Only one stretch of the data below should be repeated: the lines from the line containing "def Dev.axStop (d" through the line containing "(axKey n 1) 2", inclusive, exactly as they are.

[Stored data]
· · ·

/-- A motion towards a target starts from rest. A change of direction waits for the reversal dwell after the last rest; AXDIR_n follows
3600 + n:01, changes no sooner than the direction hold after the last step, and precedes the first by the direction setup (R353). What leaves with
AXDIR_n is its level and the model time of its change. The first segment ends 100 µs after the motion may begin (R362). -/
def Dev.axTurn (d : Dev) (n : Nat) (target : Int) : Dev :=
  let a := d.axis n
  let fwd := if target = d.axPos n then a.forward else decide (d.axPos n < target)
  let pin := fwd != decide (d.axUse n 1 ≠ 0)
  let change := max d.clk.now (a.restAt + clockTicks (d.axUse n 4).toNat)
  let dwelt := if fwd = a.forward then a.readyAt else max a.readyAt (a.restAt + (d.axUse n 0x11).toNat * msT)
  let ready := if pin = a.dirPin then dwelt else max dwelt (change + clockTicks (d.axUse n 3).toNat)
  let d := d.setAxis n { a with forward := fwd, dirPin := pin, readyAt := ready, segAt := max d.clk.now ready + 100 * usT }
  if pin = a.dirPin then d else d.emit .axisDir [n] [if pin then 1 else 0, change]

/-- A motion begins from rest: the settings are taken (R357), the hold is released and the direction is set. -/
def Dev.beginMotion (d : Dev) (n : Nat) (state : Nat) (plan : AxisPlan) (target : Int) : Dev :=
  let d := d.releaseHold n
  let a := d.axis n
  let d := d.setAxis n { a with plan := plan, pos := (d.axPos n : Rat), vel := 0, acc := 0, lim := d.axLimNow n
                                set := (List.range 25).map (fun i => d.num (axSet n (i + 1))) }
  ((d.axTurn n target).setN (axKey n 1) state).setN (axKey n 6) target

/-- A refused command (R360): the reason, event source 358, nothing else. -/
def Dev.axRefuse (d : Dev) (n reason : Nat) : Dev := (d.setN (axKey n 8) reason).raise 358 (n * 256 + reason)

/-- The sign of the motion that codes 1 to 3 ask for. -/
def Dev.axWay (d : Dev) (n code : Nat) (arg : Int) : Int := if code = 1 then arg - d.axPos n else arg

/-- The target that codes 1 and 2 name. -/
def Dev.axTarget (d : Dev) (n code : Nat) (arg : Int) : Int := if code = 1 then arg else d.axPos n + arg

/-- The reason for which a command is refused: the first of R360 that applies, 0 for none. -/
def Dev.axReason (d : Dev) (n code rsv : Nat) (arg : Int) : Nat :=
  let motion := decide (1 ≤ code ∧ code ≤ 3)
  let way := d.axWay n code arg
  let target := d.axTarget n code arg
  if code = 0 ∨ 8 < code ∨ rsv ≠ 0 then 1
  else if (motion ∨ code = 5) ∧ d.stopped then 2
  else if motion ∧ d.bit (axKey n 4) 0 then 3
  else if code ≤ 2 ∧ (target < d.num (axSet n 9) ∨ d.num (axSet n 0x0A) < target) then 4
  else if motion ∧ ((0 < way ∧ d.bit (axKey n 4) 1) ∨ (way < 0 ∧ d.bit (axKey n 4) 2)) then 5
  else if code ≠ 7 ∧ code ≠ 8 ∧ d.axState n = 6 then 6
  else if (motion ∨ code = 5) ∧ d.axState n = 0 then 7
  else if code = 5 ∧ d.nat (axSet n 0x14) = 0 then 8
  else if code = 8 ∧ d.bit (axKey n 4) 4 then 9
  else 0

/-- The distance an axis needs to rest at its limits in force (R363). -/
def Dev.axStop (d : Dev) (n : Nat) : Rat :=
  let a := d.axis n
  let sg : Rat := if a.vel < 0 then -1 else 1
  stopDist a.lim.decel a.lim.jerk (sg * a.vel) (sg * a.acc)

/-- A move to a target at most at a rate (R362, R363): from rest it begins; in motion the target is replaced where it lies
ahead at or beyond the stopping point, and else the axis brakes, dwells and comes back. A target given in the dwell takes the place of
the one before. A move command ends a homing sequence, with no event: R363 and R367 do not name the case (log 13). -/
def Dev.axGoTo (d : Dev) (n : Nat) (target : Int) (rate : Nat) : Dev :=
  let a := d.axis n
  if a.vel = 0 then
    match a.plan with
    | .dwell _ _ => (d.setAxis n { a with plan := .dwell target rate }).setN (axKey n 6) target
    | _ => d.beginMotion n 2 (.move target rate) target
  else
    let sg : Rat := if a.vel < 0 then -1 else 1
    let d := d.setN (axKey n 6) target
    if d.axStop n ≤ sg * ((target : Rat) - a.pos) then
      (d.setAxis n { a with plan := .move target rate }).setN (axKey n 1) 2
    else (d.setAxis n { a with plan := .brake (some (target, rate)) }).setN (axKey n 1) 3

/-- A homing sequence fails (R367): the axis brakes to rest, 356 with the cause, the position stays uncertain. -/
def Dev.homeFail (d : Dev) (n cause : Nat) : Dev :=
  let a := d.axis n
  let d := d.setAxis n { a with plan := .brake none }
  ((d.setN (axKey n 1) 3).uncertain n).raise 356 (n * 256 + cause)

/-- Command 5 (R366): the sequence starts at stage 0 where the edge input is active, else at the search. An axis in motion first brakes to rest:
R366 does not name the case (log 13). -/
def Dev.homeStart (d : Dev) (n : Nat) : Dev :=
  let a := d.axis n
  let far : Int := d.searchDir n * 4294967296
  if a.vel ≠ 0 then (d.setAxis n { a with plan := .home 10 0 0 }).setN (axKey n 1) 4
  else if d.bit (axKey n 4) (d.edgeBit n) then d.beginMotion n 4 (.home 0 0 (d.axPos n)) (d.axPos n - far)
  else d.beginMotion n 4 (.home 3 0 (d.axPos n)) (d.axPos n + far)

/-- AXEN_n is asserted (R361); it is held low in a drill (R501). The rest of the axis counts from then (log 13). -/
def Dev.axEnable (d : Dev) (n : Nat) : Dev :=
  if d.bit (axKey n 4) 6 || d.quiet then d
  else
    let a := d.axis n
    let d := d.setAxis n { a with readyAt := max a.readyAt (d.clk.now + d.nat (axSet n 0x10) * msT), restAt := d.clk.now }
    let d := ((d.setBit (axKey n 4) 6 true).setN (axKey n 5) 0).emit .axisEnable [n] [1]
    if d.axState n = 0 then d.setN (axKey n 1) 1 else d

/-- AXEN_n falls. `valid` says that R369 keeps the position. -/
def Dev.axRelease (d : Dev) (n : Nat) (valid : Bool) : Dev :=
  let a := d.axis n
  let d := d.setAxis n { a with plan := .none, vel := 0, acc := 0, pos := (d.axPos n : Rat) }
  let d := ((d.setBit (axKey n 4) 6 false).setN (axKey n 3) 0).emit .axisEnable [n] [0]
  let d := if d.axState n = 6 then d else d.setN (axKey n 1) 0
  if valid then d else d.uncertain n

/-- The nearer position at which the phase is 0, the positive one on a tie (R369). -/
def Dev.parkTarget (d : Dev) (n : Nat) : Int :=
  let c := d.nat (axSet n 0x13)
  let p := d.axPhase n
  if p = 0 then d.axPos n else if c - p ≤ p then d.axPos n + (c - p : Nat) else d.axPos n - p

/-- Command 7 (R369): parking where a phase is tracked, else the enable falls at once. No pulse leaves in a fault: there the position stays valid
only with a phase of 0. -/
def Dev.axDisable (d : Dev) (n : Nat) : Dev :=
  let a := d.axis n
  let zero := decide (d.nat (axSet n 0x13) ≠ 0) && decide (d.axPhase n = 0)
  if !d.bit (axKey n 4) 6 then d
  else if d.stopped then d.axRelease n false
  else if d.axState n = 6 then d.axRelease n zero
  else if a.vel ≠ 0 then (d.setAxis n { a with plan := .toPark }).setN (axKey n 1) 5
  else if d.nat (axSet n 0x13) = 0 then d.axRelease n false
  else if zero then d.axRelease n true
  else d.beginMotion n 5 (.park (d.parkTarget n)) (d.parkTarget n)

· · ·

Written response
def Dev.axStop (d : Dev) (n : Nat) : Rat :=
  let a := d.axis n
  let sg : Rat := if a.vel < 0 then -1 else 1
  stopDist a.lim.decel a.lim.jerk (sg * a.vel) (sg * a.acc)

/-- A move to a target at most at a rate (R362, R363): from rest it begins; in motion the target is replaced where it lies
ahead at or beyond the stopping point, and else the axis brakes, dwells and comes back. A target given in the dwell takes the place of
the one before. A move command ends a homing sequence, with no event: R363 and R367 do not name the case (log 13). -/
def Dev.axGoTo (d : Dev) (n : Nat) (target : Int) (rate : Nat) : Dev :=
  let a := d.axis n
  if a.vel = 0 then
    match a.plan with
    | .dwell _ _ => (d.setAxis n { a with plan := .dwell target rate }).setN (axKey n 6) target
    | _ => d.beginMotion n 2 (.move target rate) target
  else
    let sg : Rat := if a.vel < 0 then -1 else 1
    let d := d.setN (axKey n 6) target
    if d.axStop n ≤ sg * ((target : Rat) - a.pos) then
      (d.setAxis n { a with plan := .move target rate }).setN (axKey n 1) 2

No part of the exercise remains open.